Records for this task >>

-- ==== Sys2Proof/Laws/Registers.lean ====
section
/-!
SUPPORT. The register map's inverse laws, and what the tests and the store of a register write do.
-/

namespace Sys2Proof.Machine

/-! ## The map (R75) -/

theorem Reg.mem_allRegs (r : Reg) : r ∈ allRegs := by cases r <;> decide

@[simp] theorem Reg.ofSel_sel (r : Reg) : Reg.ofSel r.sel = some r := by cases r <;> decide

theorem Reg.sel_of_ofSel {n : BitVec 8} {r : Reg} (h : Reg.ofSel n = some r) : r.sel = n := by
  have := List.find?_some h
  simpa using this

theorem Reg.ofSel_eq_none {n : BitVec 8} : Reg.ofSel n = none ↔ ∀ r : Reg, r.sel ≠ n := by
  unfold Reg.ofSel
  rw [List.find?_eq_none]
  constructor
  · intro h r
    simpa using h r r.mem_allRegs
  · intro h r _
    simpa using h r

theorem Reg.sel_injective {r r' : Reg} (h : r.sel = r'.sel) : r = r' := by
  have := Reg.ofSel_sel r
  rw [h, Reg.ofSel_sel] at this
  exact (Option.some.inj this).symm

/-! ## Writes (R362) -/

theorem writeRefusal_eq_none {r : Reg} {x : Data} {s : State} :
    writeRefusal r x s = none ↔
      r.access ≠ .ro ∧ (r.isMotorConfig = true → s.mcState.isBusy = false) ∧ legalValue r x s = true := by
  unfold writeRefusal
  by_cases h : r.access = .ro
  · simp [h]
  · cases r.isMotorConfig <;> cases s.mcState.isBusy <;> cases legalValue r x s <;> simp [h]

/-- No test of R362 answers OK. -/
theorem writeRefusal_ne_ok {r : Reg} {x : Data} {s : State} {st : Status} (h : writeRefusal r x s = some st) :
    st ≠ .ok ∧ st ≠ .okDegenerate := by
  unfold writeRefusal at h
  split at h
  · cases h; decide
  split at h
  · cases h; decide
  split at h
  · cases h; decide
  · cases h

/-- A store touches the configuration, the two encoder enables and the error flags, nothing else. -/
theorem storeReg_frame (r : Reg) (x : Data) (s : State) :
    storeReg r x s =
      { s with setup := (storeReg r x s).setup, errFlags := (storeReg r x s).errFlags,
               enc := { s.enc with encEn := (storeReg r x s).enc.encEn,
                                   idxRstEn := (storeReg r x s).enc.idxRstEn } } := by
  cases r <;> rfl

/-- Only a motor configuration register's store touches the configuration. -/
theorem storeReg_setup_of_not {r : Reg} (h : r.isMotorConfig = false) (x : Data) (s : State) :
    (storeReg r x s).setup = s.setup := by
  cases r <;> first | rfl | (simp [Reg.isMotorConfig] at h)

/-- An accepted write keeps the order of the widths (R366). -/
theorem storeReg_widths {r : Reg} {x : Data} {s : State} (h : legalValue r x s = true)
    (hw : 0 ≤ s.setup.workspaceWidth.toInt ∧ s.setup.workspaceWidth.toInt ≤ s.setup.limitWidth.toInt) :
    0 ≤ (storeReg r x s).setup.workspaceWidth.toInt ∧
      (storeReg r x s).setup.workspaceWidth.toInt ≤ (storeReg r x s).setup.limitWidth.toInt := by
  cases r <;> simp_all [storeReg, storeSetup, legalValue, State.clearErr]

/-- A write never takes back the vision gain (R49), and takes back the vision binding only through MC_CFG. -/
theorem storeReg_kvisSet {r : Reg} (x : Data) {s : State} (h : s.setup.kvisSet = true) :
    (storeReg r x s).setup.kvisSet = true := by
  cases r <;> simp [storeReg, storeSetup, State.clearErr, h]

end Sys2Proof.Machine
end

What to produce >> Each line from the top of the records through the one with "Writes (R362) -/" should be returned exactly. Leave out everything else.

Solution to this task >>
-- ==== Sys2Proof/Laws/Registers.lean ====
section
/-!
SUPPORT. The register map's inverse laws, and what the tests and the store of a register write do.
-/

namespace Sys2Proof.Machine

/-! ## The map (R75) -/

theorem Reg.mem_allRegs (r : Reg) : r ∈ allRegs := by cases r <;> decide

@[simp] theorem Reg.ofSel_sel (r : Reg) : Reg.ofSel r.sel = some r := by cases r <;> decide

theorem Reg.sel_of_ofSel {n : BitVec 8} {r : Reg} (h : Reg.ofSel n = some r) : r.sel = n := by
  have := List.find?_some h
  simpa using this

theorem Reg.ofSel_eq_none {n : BitVec 8} : Reg.ofSel n = none ↔ ∀ r : Reg, r.sel ≠ n := by
  unfold Reg.ofSel
  rw [List.find?_eq_none]
  constructor
  · intro h r
    simpa using h r r.mem_allRegs
  · intro h r _
    simpa using h r

theorem Reg.sel_injective {r r' : Reg} (h : r.sel = r'.sel) : r = r' := by
  have := Reg.ofSel_sel r
  rw [h, Reg.ofSel_sel] at this
  exact (Option.some.inj this).symm

/-! ## Writes (R362) -/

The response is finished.